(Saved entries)
+---+

/-- Every step keeps the invariant: S nonzero while live (R15), legal status fields (R24), responses other than OK carry
0 (R51), FAULT is 1 exactly when the run has a FAULT response, and a coherent handshake (R53, R54, R99). Two parts are the
model's choices: that FAULT is 1 already while the FAULT response is pending and not valid yet (log entry 2; R87 says only by
the time it is valid), and that nothing is taken after a reset edge (log entry 8). -/
def Obligations.StepKeepsInvariant : Prop :=
  ∀ s t : State, UnitInvariant Config.LAT s → step s = .next t → UnitInvariant Config.LAT t

/-- R16, R81: an S held while LIVE = 0 cannot be observed. From two states that differ only there (and in the number of
the next free value), a step gives the same stop or again two such states. -/
def Obligations.HiddenGeneratorNeverShows : Prop :=
  ∀ s t : State, SameButHiddenS s t → SameOutcome (step s) (step t)

/-- R81: two units given the same command sequence give identical responses and registers, for every value of the
unspecified S. -/
def Obligations.EqualCommandsEqualResponses : Prop :=
  ∀ (ws : List CmdWord) (s t : State), SameButHiddenS s t →
    ∃ s' t', transactAll ws s = .next s' ∧ transactAll ws t = .next t' ∧ observation s' = observation t'

/-- R111: in a run from reset, the observation holds a FAULT or HALTED response exactly when the run ends with
FAULT = 1. -/
def Obligations.FaultedRunEndsHalted : Prop :=
  ∀ (ws : List CmdWord) (t : State), transactAll ws State.reset = .next t →
    t.taken.length = ws.length ∧ ((observation t).Faulted ↔ t.FAULT = true)

/-- R36, R37, R108: the clocked unit refines the unit without time. Whatever the latency and however the host offers
and stalls, the accepted words performed one after another give the same registers and the same responses in the same
order. Where the run ends in the middle of a wait, that the registers already agree is the model's choice (log entry 2). -/
def Obligations.ClockedUnitRefinesTransactions : Prop :=
  ∀ (lat : Nat) (ps : List PortsIn) (s t : State), s.pending = none → s.rspWait = 0 →
    (∀ q ∈ ps, q.rst = false) → clockRun lat ps s = .next t →
    ∃ u, transactAll (acceptedWords lat ps s) s = .next u ∧ SameRegisters u t ∧ u.taken = runResponses t

/-- R76: after LOAD seed, among commands that are STEP or STATUS only, the response to each STEP is Step iterated as many
times as there have been STEPs, from the coerced seed. -/
def Obligations.SequenceAfterLoad : Prop :=
  ∀ (seed : Word) (is : List Instr) (s : State), s.FAULT = false → s.LIVE = false →
    (∀ i ∈ is, i = .step ∨ i = .status) →
    ∃ t, transactAll (encode (.load seed) :: is.map encode) s = .next t ∧
      ∀ n, is[n]? = some .step →
        t.taken[s.taken.length + 1 + n]? =
          some ⟨.ok, lcgStep^[(is.take (n + 1)).count .step] (if seed = 0#32 then 1#32 else seed)⟩

/-- R30: units share nothing. A step of one unit is its own step alone and leaves every other unit as it was. -/
def Obligations.UnitsAreIndependent : Prop :=
  ∀ (P P' : Platform) (k : Fin P.units.length), stepUnit P k = .next P' →
    P'.units.length = P.units.length ∧
    (∃ t, step P.units[k] = .next t ∧ P'.units[k.val]? = some t) ∧
    (∀ j : Nat, j ≠ k.val → P'.units[j]? = P.units[j]?)

/-- R8, R29, R91: the parameters BUS_BINDING and FAULT_ROUTING, whatever they are. A bus reaches a unit through its ports
alone: a bus edge is the unit's edge at the ports the binding drives, every other unit stays as it was, and two bindings
that drive the same ports do the same. A routed line carries the level of the unit's FAULT register. The form of the two
parameters is the model's choice (log entry 20). -/
def Obligations.PlatformParametersActThroughPorts : Prop :=
  (∀ (Request Reply : Type) (bus : BusBinding Request Reply) (lat : Nat) (r : Request) (P P' : Platform)
      (k : Fin P.units.length), busEdge lat bus r P k = .next P' →
    P'.units.length = P.units.length ∧
    (∃ t, edge lat (bus.drive k r) P.units[k] = .next t ∧ P'.units[k.val]? = some t) ∧
    (∀ j : Nat, j ≠ k.val → P'.units[j]? = P.units[j]?)) ∧
  (∀ (Request Request' Reply Reply' : Type) (bus : BusBinding Request Reply) (bus' : BusBinding Request' Reply') (lat : Nat)
      (r : Request) (r' : Request') (P : Platform) (k : Fin P.units.length), bus.drive k r = bus'.drive k r' →
    busEdge lat bus r P k = busEdge lat bus' r' P k) ∧
  (∀ (Line : Type) (routing : FaultRouting Line) (P : Platform) (k : Fin P.units.length) (line : Line) (level : Bool),
    routedFault routing P k = some (line, level) ↔ routing k = some line ∧ level = P.units[k].FAULT)

/-- R55, R56: what the assembler emits. A value out of range is rejected, an emitted LOAD decodes to its seed, RESEED is
RELEASE then LOAD, `.word` emits its word unchanged, and `.rep n` repeats what its body emits `n` times. That `.word` also takes a legal
command's word, where R55 gives it for a reserved encoding, and that `.rep` nests are the model's choices (log entry 12). -/
def Obligations.AssemblerEmits : Prop :=
  (∀ v : Nat, v < 2 ^ 32 →
    (∃ w, assembleLines [.load v] = .ok [w] ∧ decode w = .command (.load (BitVec.ofNat 32 v))) ∧
    (∃ w w', assembleLines [.reseed v] = .ok [w, w'] ∧ decode w = .command .release ∧
      decode w' = .command (.load (BitVec.ofNat 32 v)))) ∧
  (∀ v : Nat, 2 ^ 32 ≤ v →
    assembleLines [.load v] = .error .valueOutOfRange ∧ assembleLines [.reseed v] = .error .valueOutOfRange) ∧
  (∀ w : CmdWord, assembleLines [.word w.toNat] = .ok [w]) ∧
  (∀ (n : Nat) (body : List AsmLine) (ws : List CmdWord), assembleLines body = .ok ws →
    assembleLines ([.rep n] ++ body ++ [.endr]) = .ok (copies n ws))
end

+---+

__WHAT TO PRODUCE__
Across the entries above, find each line with the word "gives" and please copy it out.

__WRITTEN REPLY__
the next free value), a step gives the same stop or again two such states. -/
command's word, where R55 gives it for a reserved encoding, and that `.rep` nests are the model's choices (log entry 12). -/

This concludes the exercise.